DATA FOR REVIEW>

-- ==== Sys2Proof/Machine/Collect.lean ====
section
/-!
DEFINITION. Collectives (chapter 7): COLL_RUN, the header exchange, phases, the closing and final exchanges, and aborts. In a
reduction any piece of the contributions, or of partial sums, may move in a phase: the engine chooses the algorithm, and no
result depends on it (R160, R164; log entry 32). Blocks of AG and A2A, and the finished sums of AR, go straight from rank to
rank.
-/

namespace Sys2Proof.Machine

/-! ## Fields of a collective descriptor (R157) -/

def cdOp (d : Nat) : Nat := field d 0 2 % 16
def cdSrcFmt (d : Nat) : Nat := field d 0 2 / 16 % 16
def cdDstFmt (d : Nat) : Nat := field d 0 2 / 256 % 16
def cdCount (d : Nat) : Nat := field d 32 4
def cdRanks (d : Nat) : Nat := field d 36 2
def cdRank (d : Nat) : Nat := field d 38 2
def cdSrc (d : Nat) : Nat := field d 8 8
def cdDst (d : Nat) : Nat := field d 16 8
def cdScratch (d : Nat) : Nat := field d 24 8
def cdAdds (d : Nat) : Bool := cdOp d == 0 || cdOp d == 2

/-- The checks of R157 that need no memory. Reductions take BF16 and FP32 (R122, R124; log entry 33). -/
def collDescOk (d : Nat) : Bool :=
  cdOp d < 4 && field d 0 2 < 2 ^ 13 && cdSrcFmt d ≤ 9 && cdDstFmt d ≤ 9 && decide (field d 2 2 < 2 ^ 14) && field d 5 1 == 0
    && field d 52 12 == 0
    && (if cdAdds d then (xwFmt (cdSrcFmt d)).isSome && (xwFmt (cdDstFmt d)).isSome
        else cdDstFmt d == cdSrcFmt d && field d 2 6 == 0)
    && cdScratch d % 64 == 0 && countOk (cdCount d) (2 ^ 28) && countOk (cdRanks d) 1024 && decide (cdRank d < cdRanks d)

/-- SCRATCH is mapped for COUNT × 16 bytes (R157). -/
def State.scratchMapped (s : State) (c d : Nat) : Bool := (s.ctx c).maps (cdScratch d, 16 * cdCount d)

/-- The region that SCRATCH makes: its handle and offset. It lies inside one device object of the context (R146). -/
def State.scratchAt (s : State) (c d : Nat) : Option (Word32 × Nat) :=
  match (s.ctx c).rangeAt (cdScratch d) with
  | none => none
  | some r =>
    let off := r.off + (cdScratch d - r.va)
    let whole := (Context.maps.pagesAt (cdScratch d) (16 * cdCount d)).all fun a =>
      match (s.ctx c).rangeAt a with
      | some y => y.handle == r.handle && y.off + (a - y.va) + cdScratch d == off + a
      | none => false
    match s.obj (r.handle.toNat % 2 ^ 20) with
    | some o => if whole && !o.host && o.owner.toNat == c then some (r.handle, off) else none
    | none => none

/-- A rank table from its bytes: device and endpoint of each rank. -/
def rankTable (l : List Byte) (n : Nat) : List (BitVec 10 × BitVec 4) :=
  (List.range n).map fun i => (BitVec.ofNat 10 (leAt l (2 * i) 2), BitVec.ofNat 4 (leAt l (2 * i) 2 / 2 ^ 10))

/-- The rank table keeps R158. -/
def State.rankTableOk (s : State) (p : Nat) (l : List Byte) (n rank : Nat) : Bool :=
  let t := rankTable l n
  (List.range n).all (fun i => leAt l (2 * i) 2 < 2 ^ 14)
    && (match (s.part p).slice with
        | some k => t.all fun e => s.sliceHas k.toNat e.1.toNat
        | none => n == 1)
    && decide t.Nodup && ((t[rank]?).map fun e => e.1.toNat == s.devNum).getD false

/-- The collective of a queue. -/
def State.coll (s : State) (q : QSrc) : Option Coll := s.colls.find? fun c => decide (c.src = q)

/-- Change the collective of a queue. -/
def State.setColl (s : State) (q : QSrc) (f : Coll → Coll) : State :=
  { s with colls := s.colls.map fun c => if c.src = q then f c else c }

/-- This rank's header (R159). For an OPT_DIGEST, CTL is PLANES, and the STEP_MARK count comes with it (R187). -/
def Coll.header (c : Coll) (slice : Nat) : CollHeader :=
  let d := c.desc.toNat
  { slice := BitVec.ofNat 6 slice, seq := BitVec.ofNat 32 (field d 48 4), ctl := BitVec.ofNat 16 (field d 0 2),
    count := BitVec.ofNat 32 (cdCount d), ranks := BitVec.ofNat 16 (cdRanks d), base := BitVec.ofInt 10 c.base,
    digest := c.digest, steps := (c.opt.map (·.2)).getD 0 }

/-- A header's bytes in its packet (log entry 22). -/
def headerBytes (h : CollHeader) : List Byte :=
  [BitVec.ofNat 8 h.slice.toNat] ++ leBytes 2 h.ctl.toNat ++ leBytes 4 h.count.toNat ++ leBytes 2 h.ranks.toNat
    ++ leBytes 2 h.base.toNat ++ leBytes 8 h.digest.toNat ++ leBytes 8 h.steps.toNat

/-- Tell every peer; a message that cannot be injected faults the command, and the other peers have theirs. -/
def tellAll (q : QSrc) (kind : Nat) (payload : List Byte) : M Unit := do
  match ← look (·.coll q) with
  | none => pure ()
  | some c =>
    match ← act (·.collTell c 1 kind payload) with
    | some e => flt e
    | none => pure ()

/-- Send data to one rank (R165). -/
def sendTo (q : QSrc) (c : Coll) (vc peer : Nat) (l : List Byte) : M Unit := do
  let sl ← look fun s => (s.part (s.partOf q)).slice
  match sl, c.ranks[peer]?, c.ranks[cdRank c.desc.toNat]? with
  | some k, some dev, some me =>
    let w : InjectIn := { src := q, vc := BitVec.ofNat 2 vc, dst := dev.1, dstEp := dev.2, srcEp := me.2, slice := k,
                          payload := [] }
    match ← look (·.injectAll w 4100 l) with
    | .inl e => flt e
    | .inr t => upd fun _ => t
  | _, _, _ => flt 0x2902

/-- The stage that follows when all data has arrived. -/
def Coll.after (c : Coll) : CollStage := if c.reduces then .closing else .final

/-- What a peer sends in all in this stage: the elements of its finished sums, or its bytes of an AG or A2A. -/
def Coll.total (c : Coll) : Nat :=
  let d := c.desc.toNat
  if c.reduces then cdCount d else collBytes (cdSrcFmt d) (cdCount d)

/-- The other ranks. -/
def Coll.peers (c : Coll) : List Nat :=
  (List.range c.ranks.length).filter fun r => r != cdRank c.desc.toNat

/-! ## COLL_RUN -/

/-- Open the landing region in SCRATCH: a zero sum in every element (R146, R148, R157). -/
def openLanding (q : CmdIn) (d : Nat) (b : Int) : M Nat := do
  let c := ctxOf q.src
  let p ← look (·.partOf q.src)
  match ← look (·.scratchAt c d) with
  | none => flt 0x2205
  | some (h, off) =>
    let id ← freeRegion p
    vwriteWhole { src := q.src, env := q.env } .fabric 0x1901 [(cdScratch d, List.replicate (16 * cdCount d) 0)]
    upd fun s => (s.addHold (h.toNat % 2 ^ 20) 1).setRegion id (some {
      b := b, limit := 2048, contrib := 0, shed := 0, nonfin := 0, ovf := false, ovfExp := 0,
      ctx := BitVec.ofNat 12 c, obj := h, off := off, elems := cdCount d, residue := false })
    pure id

/-- A collective as COLL_RUN or OPT_DIGEST starts it. -/
def Coll.start (src : QSrc) (d : Nat) (tab : List Byte) (n : Nat) (stage : CollStage) (opt : Option (BitVec 256 × Word64)) :
    Coll where
  src := src
  desc := BitVec.ofNat 512 d
  ranks := rankTable tab n
  digest := (Config.shake256 tab).setWidth 64
  base := 0
  stage := stage
  seen := []
  region := none
  slots := []
  landed := []
  sent := []
  got := []
  own := false
  shed := 0
  nonfin := 0
  reran := false
  arrivals := []
  opt := opt
  touched := false

/-- COLL_RUN (R157 to R159, R166): its checks, its landing region, and its header to every peer. -/
def collRunBody (q : CmdIn) (d0 : Nat) : M Fin := do
  let c := ctxOf q.src
  let v : Via := { src := q.src, env := q.env }
  let p ← look (·.partOf q.src)
  let n ← look fun s => (s.colls.filter fun x => x.opt.isNone).length
  if 16 ≤ n then waitHere
  need (field d0 8 8 % 64 == 0) 0x2A01
  let raw ← vread v .copy 0x1901 (field d0 8 8) 64
  let d := ofLe raw
  need (collDescOk d) 0x2A01
  let sc ← look (·.scratchMapped c d)
  need (!cdAdds d || sc) 0x2A01
  let tab ← vread v .copy 0x1901 (field d 40 8) (2 * cdRanks d)
  let ok ← look (·.rankTableOk p tab (cdRanks d) (cdRank d))
  need ok 0x2A02
  let x := Coll.start q.src d tab (cdRanks d) .headers none
  let x := if cdRanks d = 1 then { x with stage := x.after } else x
  upd fun s => { s with colls := s.colls ++ [x] }
  if cdAdds d then
    let b ← windowBase c ((field d 0 2).testBit 12) (field d 6 2) (field d 2 2) (field d 4 1)
    let r ← openLanding q d b
    upd (·.setColl q.src fun y => { y with base := b, region := some r })
  let sl ← look fun s => (((s.part p).slice).map (·.toNat)).getD 0
  match ← look (·.coll q.src) with
  | none => pure ()
  | some y => tellAll q.src 0 (headerBytes (y.header sl))
  pure (.runs .coll)

/-- COLL_RUN. -/
def execCollRun (q : CmdIn) (s : State) : Host.Outcome State Fault Refusal :=
  descriptor { op := 0x81, issuer := fromC, fields := fun d => bodyOnly d [(8, 8)], body := collRunBody } q s

/-! ## Headers and aborts (R159, R162) -/

/-- A peer's header arrives. When every peer's has come, the data moves. -/
def headerBody (q : QSrc) (peer : Nat) (h : CollHeader) : M Fin := do
  match ← look (·.coll q) with
  | none => waitHere
  | some c =>
    if c.stage ≠ .headers ∨ !c.peers.contains peer then waitHere
    let sl ← look fun s => (((s.part (s.partOf q)).slice).map (·.toNat)).getD 0
    need (decide (h = c.header sl)) 0x2A03
    let seen := if c.seen.contains (BitVec.ofNat 10 peer) then c.seen else c.seen ++ [BitVec.ofNat 10 peer]
    upd (·.setColl q fun x => { x with seen := seen, stage := if seen.length = c.peers.length then .phases else .headers })
    pure (.runs .coll)

/-- COLL_HEADER_EXCHANGE. -/
def execCollHeaderExchange (q : QSrc) (peer : BitVec 10) (h : CollHeader) (s : State) : Host.Outcome State Fault Refusal :=
  forCommand q (headerBody q peer.toNat h) s

/-- COLL_ABORT: a rank that has not completed faults with 0x2A06. -/
def execCollAbort (q : QSrc) (peer : BitVec 10) (s : State) : Host.Outcome State Fault Refusal :=
  forCommand q (do
    match ← look (·.coll q) with
    | none => waitHere
    | some c => if c.peers.contains peer.toNat then flt 0x2A06 else waitHere) s
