/-- Start a run of a layer (R200). -/
def State.startRun (s : State) (q : QSrc) (r : LayerRun) (pos : Nat) (kind : RunKind) : State :=
  let c := ctxOf q
  let e := r.entry pos
  let code := r.code.getD (r.index pos) []
  let y := if kind = .fwd then r.place else s.stashLayer c (entryAt e 8 2)
  let n := (s.clustersOf (s.partOf q)).length
  let (l, s) := (List.range n).foldl (fun (acc : List (Word64 × Nat) × State) i =>
    let a := acc.2.runArgs c e y kind i
    (acc.1 ++ [a.1], a.2)) ([], s)
  let args := (List.range 6).map fun i => BitVec.ofNat 64 (entryAt e (64 + 8 * i) 8)
  let s := s.setRun q { r with run := some (pos, kind) }
  s.startTiles q fun i =>
    let a := l.getD i (0, 0)
    { src := q, words := code.getD 0 0, quiet := decide (kind = .recomp)
      entry := code.getD (match kind with | .fwd => 1 | .dgrad => 2 | .wgrad => 3 | .recomp => 4) 0
      args := args ++ [a.1, BitVec.ofNat 64 a.2, r.tokens, r.jobTokens] }

/-- Place the slice of a layer (R209, R210); none where the stash is exhausted. -/
def State.placeSlice (s : State) (c : Nat) (r : LayerRun) (pos : Nat) : Option (StashLayer × State) :=
  let e := r.entry pos
  let n := entryAt e 12 4
  let one : Bool → Nat → Bool → StashLayer := fun inForme off rec =>
    { layer := entryAt e 8 2, inForme := inForme, off := off, bytes := n, recompute := rec }
  let store := fun (h : Stash) => s.setCtx c { s.ctx c with stash := some h }
  match (s.ctx c).stash with
  | none => if n = 0 then some (one false 0 false, s) else none
  | some h =>
    if h.recompute then some (one false 0 true, s)
    else if n = 0 then some (one false 0 false, s)
    else if h.formeCur + n ≤ h.formeBytes then
      some (one true h.formeCur false, store { h with formeCur := h.formeCur + n })
    else if h.dramCur + n ≤ h.share - h.reserve then
      some (one false h.dramCur false, store { h with dramCur := h.dramCur + n })
    else if r.fallback && ((List.range r.entries.length).drop pos).all fun i =>
        hasRun (r.entry i) 7 && decide (entryAt (r.entry i) 12 4 ≤ h.reserve) then
      some (one false 0 true, store { h with recompute := true })
    else none

/-- The layer-run state of a command, where it may start a run: nothing of it runs and its context goes on. -/
def State.layersIdle (s : State) (q : QSrc) : Option LayerRun :=
  match s.cmdOf q with
  | some k =>
    match k.stage with
    | .layers r => if r.run.isNone ∧ r.signal.isNone ∧ (s.ctx (ctxOf q)).alive then some r else none
    | _ => none
  | none => none

/-- LAYER_BOUNDARY (R201, R209, R210): the next layer's slice is placed and its FWD run starts. -/
def execLayerBoundary (src : QSrc) (s : State) : Host.Outcome State Fault Refusal :=
  match s.layersIdle src with
  | none => .next s
  | some r =>
    if r.bwd || decide (r.entries.length ≤ r.next) then .next s
    else
      match s.placeSlice (ctxOf src) r r.next with
      | none => .next (s.fail src 0x1A52 0 0).settle
      | some (y, t) => .next (t.startRun src { r with place := some y } r.next .fwd).settle

/-- A layer is in recompute mode and has a RECOMP run (R212). -/
def State.recomputes (s : State) (c : Nat) (e : BitVec 1024) : Bool :=
  hasRun e 7 && ((s.stashLayer c (entryAt e 8 2)).map (·.recompute)).getD false

/-- What BWD_RUN_SELECT decides (R203). -/
inductive BwdPick where
  | run (pos : Nat) (kind : RunKind) (r : LayerRun)
  | wait (r : LayerRun)
  | bad (code : Nat)
  | finished (r : LayerRun)

/-- Start a deferred WGRAD run, which leaves the list. -/
def takeWgrad (r : LayerRun) (p : Nat) : BwdPick := .run p .wgrad { r with deferred := r.deferred.filter (· != p) }
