-- ==== Sys2Proof/Machine/Access.lean ====
section
/-!
DEFINITION. Access to the register window (chapter 2): where pages lie, which accesses are disallowed and how they are recorded
(R43), what a device state hides (R267, R468) and what xx_LOCK holds (R33).
-/

namespace Sys2Proof.Machine

/-- Instances of a block (R29). -/
def Blk.count : Blk → Nat
  | .cl | .sow | .gal | .gln | .vec => 128
  | .mc | .seal | .rdu => 32
  | .scl | .prf => 4
  | .ctn => 8
  | _ => 1

/-- The first base of a block and its page offset in a slot (R29). -/
def Blk.base : Blk → Nat
  | .dev => 0 | .pwr => 0x1000 | .mgt => 0x03C00000 | .sec => 0x03800000
  | .cl => 0x01000000 | .sow => 0x01001000 | .gal => 0x01002000 | .gln => 0x01003000 | .vec => 0x01004000
  | .scl => 0x02E00000 | .prf => 0x03400000 | .hif => 0x00010000 | .iommu => 0x03300000 | .cmdp => 0x00020000
  | .part => 0x03200000 | .mc => 0x02000000 | .seal => 0x02800000 | .rdu => 0x02C00000 | .ctn => 0x03000000
  | .frt => 0x03080000 | .coll => 0x03090000

/-- Block types (R29). -/
def Blk.type : Blk → Nat
  | .dev => 1 | .pwr => 2 | .mgt => 3 | .sec => 4 | .cl => 0x10 | .sow => 0x11 | .gal => 0x12 | .gln => 0x13 | .vec => 0x14
  | .scl => 0x15 | .prf => 0x16 | .hif => 0x18 | .iommu => 0x19 | .cmdp => 0x1A | .part => 0x1B | .mc => 0x20 | .seal => 0x21
  | .rdu => 0x22 | .ctn => 0x28 | .frt => 0x29 | .coll => 0x2A

/-- Every block. -/
def Blk.all : List Blk :=
  [.dev, .pwr, .mgt, .sec, .cl, .sow, .gal, .gln, .vec, .scl, .prf, .hif, .iommu, .cmdp, .part, .mc, .seal, .rdu, .ctn, .frt,
   .coll]

/-- The block, instance and register offset at an offset of the window; none outside every page. -/
def pageAt (off : Nat) : Option (Blk × Nat × Nat) :=
  Blk.all.findSome? fun b =>
    if b.base ≤ off ∧ off < b.base + b.count * 0x10000 ∧ (off - b.base) % 0x10000 < 0x1000 then
      some (b, (off - b.base) / 0x10000, (off - b.base) % 0x10000)
    else none

/-- The offset in the window of a register. -/
def regOff (b : Blk) (inst off : Nat) : Nat := b.base + inst * 0x10000 + off

/-- Record a disallowed access (R43): the first since the count was read is held. SIZE holds the size modulo 16 (log entry 192). -/
def State.badAccess (s : State) (fn : Nat) (write bar2 : Bool) (size off : Nat) : State :=
  let s := s.bump 0 .dev 0 0x68 1
  if s.badacc.valid then s
  else { s with badacc := { valid := true, write := write, vf := fn != 0
                            part := if fn = 0 then 0x3F else BitVec.ofNat 6 (fn - 1)
                            bar := if bar2 then 2 else 0, size := BitVec.ofNat 4 size, off := BitVec.ofNat 32 off } }

/-- How an access to a register stands: performed, reading zero without effect, or disallowed. -/
inductive Gate where
  | go
  | zero
  | bad
  deriving DecidableEq, Repr

/-- The pages that PF0 reaches in a device state (R267, R468, R491). -/
def State.pageShown (s : State) (b : Blk) : Bool :=
  match s.pwr.state with
  | .halted => [Blk.dev, .pwr, .seal, .mgt, .sec].contains b
  | .boot => [Blk.dev, .pwr].contains b || (decide (b = .mgt) && s.mgt.recovery)
  | _ => true

/-- An access through a function to a page, for a register of the given classes (R31, R36, R43): what the class or the page class
forbids is disallowed; a VF outside RUN, and a page that the device state hides, reads zero (R267, R314, R468). -/
def State.gate (s : State) (fn : Nat) (b : Blk) (inst : Nat) (drv par : Bool) : Gate :=
  let owned := b.shared || (b.bound && (s.cluster inst).owner.toNat == fn - 1)
  let allowed := if fn = 0 then drv else par && owned
  if !allowed then .bad
  else if !s.fnOpen fn || !s.pageShown b then .zero
  else .go

/-- The lockable fields of a page ignore writes through a function (R33). -/
def State.lockHolds (s : State) (fn : Nat) (b : Blk) (inst : Nat) : Bool :=
  let l := s.reg 0 b inst 0x30 0
  l.testBit 1 || (l.testBit 0 && fn != 0)

/-- A driver's write to a lockable register: disallowed through a virtual function or under SEALED; without effect where the page
does not show, and disallowed there too where the lock or `other`, another rule, makes it so. -/
def State.driverWrite (s : State) (fn : Nat) (b : Blk) (inst off : Nat) (lockable : Bool) (f : State → State)
    (other : Bool := false) : State :=
  match s.gate fn b inst true false with
  | .zero => if (lockable && s.lockHolds fn b inst) || other then s.badAccess fn true false 4 (regOff b inst off) else s
  | .bad => s.badAccess fn true false 4 (regOff b inst off)
  | .go => if lockable && s.lockHolds fn b inst then s.badAccess fn true false 4 (regOff b inst off) else f s

end Sys2Proof.Machine
end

INSTRUCTIONS FOR THE TASK> Select all lines in the listing above where the word "copy" appears, and show them.

EXERCISE ANSWER>
  let raw ← vread v .copy 0x1901 (field d0 8 8) 64
  let tab ← vread v .copy 0x1901 (field d 40 8) (2 * cdRanks d)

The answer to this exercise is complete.